▸ Problem requirements:
From the material beneath, pull every line with the word "larder".

________________________________________

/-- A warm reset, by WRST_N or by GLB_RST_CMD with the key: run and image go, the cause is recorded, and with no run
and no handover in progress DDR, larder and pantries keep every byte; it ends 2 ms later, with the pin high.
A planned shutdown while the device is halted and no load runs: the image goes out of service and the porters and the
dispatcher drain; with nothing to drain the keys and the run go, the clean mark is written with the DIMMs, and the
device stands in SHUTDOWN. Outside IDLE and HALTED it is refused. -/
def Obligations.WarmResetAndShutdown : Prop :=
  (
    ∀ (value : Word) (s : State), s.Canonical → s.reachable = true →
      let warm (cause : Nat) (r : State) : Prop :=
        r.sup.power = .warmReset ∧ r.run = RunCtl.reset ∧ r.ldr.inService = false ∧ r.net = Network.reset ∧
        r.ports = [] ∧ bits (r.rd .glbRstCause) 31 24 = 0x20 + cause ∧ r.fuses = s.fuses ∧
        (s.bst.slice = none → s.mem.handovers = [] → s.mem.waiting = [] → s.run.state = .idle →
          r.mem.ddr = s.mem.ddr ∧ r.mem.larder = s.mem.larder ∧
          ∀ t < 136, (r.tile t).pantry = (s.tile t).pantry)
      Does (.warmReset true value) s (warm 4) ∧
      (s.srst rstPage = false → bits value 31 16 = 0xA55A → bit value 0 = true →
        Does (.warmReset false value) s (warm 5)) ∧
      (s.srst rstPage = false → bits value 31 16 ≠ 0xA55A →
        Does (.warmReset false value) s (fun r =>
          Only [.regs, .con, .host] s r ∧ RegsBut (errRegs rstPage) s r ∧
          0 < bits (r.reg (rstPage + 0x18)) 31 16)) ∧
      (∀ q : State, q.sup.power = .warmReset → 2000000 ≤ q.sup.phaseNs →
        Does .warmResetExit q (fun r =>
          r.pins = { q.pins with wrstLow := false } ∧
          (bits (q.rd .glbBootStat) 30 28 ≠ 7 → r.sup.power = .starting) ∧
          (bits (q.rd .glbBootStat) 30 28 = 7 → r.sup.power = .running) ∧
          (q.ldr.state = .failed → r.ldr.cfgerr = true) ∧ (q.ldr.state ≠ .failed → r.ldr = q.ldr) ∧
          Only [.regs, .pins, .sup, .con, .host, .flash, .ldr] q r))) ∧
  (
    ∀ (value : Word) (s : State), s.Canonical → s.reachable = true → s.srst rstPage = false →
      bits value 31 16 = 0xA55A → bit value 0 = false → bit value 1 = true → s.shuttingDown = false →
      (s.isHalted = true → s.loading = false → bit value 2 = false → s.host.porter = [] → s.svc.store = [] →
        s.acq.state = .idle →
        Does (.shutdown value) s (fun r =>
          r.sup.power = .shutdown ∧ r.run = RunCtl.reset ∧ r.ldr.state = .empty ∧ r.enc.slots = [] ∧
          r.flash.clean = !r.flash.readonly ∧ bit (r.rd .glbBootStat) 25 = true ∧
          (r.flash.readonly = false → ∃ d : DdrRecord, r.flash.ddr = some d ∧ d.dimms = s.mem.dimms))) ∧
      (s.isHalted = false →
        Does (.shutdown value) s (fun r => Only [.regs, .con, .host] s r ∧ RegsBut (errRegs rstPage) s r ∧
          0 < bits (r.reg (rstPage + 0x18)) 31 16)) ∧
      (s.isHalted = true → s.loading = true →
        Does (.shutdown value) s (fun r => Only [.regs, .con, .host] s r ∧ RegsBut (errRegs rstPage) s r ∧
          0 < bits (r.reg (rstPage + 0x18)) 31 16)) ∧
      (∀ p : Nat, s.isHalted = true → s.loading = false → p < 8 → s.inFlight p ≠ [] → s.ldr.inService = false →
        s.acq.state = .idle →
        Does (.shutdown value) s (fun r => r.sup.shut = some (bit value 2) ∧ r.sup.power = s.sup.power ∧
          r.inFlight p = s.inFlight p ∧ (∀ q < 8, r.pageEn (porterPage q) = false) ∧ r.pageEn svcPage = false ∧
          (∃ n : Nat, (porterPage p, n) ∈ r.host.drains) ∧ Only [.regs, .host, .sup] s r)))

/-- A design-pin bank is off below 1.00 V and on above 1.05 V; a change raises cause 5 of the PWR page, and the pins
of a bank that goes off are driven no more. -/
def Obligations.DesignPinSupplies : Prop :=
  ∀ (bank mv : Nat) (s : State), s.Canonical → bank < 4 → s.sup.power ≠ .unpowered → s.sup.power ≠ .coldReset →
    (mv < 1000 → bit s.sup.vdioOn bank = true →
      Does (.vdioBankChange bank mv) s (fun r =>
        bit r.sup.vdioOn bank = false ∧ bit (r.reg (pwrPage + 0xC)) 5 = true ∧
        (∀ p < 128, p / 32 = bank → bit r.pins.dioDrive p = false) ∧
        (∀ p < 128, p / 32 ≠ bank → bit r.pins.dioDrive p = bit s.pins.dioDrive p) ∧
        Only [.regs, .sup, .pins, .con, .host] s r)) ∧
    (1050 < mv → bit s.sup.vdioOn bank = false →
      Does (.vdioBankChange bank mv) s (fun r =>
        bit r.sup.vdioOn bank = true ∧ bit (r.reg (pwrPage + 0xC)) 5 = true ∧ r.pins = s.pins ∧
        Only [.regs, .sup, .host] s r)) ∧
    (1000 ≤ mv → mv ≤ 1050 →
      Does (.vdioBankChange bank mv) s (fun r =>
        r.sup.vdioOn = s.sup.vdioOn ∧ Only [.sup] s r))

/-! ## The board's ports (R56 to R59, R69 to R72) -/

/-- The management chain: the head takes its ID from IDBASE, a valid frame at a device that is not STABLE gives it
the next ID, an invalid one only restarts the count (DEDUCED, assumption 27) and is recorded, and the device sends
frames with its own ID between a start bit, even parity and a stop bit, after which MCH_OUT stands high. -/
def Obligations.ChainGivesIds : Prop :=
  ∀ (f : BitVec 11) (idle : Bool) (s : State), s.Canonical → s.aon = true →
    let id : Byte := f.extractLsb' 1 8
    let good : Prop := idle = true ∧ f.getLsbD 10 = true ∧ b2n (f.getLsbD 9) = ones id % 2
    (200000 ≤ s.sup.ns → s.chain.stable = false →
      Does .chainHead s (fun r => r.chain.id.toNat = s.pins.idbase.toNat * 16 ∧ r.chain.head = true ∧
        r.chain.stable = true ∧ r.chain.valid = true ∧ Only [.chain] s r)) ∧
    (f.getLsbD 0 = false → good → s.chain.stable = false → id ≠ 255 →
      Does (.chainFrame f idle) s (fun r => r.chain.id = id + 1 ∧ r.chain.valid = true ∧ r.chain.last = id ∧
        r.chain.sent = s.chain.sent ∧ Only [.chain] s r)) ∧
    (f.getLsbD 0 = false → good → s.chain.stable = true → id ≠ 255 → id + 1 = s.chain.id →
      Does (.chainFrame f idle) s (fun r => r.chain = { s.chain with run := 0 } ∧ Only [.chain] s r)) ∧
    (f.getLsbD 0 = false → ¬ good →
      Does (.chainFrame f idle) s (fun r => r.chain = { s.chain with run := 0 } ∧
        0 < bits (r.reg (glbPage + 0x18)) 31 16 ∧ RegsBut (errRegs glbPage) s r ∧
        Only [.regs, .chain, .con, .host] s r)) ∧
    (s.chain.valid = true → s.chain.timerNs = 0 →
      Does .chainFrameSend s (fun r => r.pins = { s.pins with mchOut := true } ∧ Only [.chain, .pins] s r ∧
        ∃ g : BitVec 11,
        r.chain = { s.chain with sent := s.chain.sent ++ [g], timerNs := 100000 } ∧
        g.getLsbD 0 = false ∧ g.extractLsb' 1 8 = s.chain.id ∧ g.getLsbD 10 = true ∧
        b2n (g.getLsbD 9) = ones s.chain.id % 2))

________________________________________

▸ Solution:
and no handover in progress DDR, larder and pantries keep every byte; it ends 2 ms later, with the pin high.
          r.mem.ddr = s.mem.ddr ∧ r.mem.larder = s.mem.larder ∧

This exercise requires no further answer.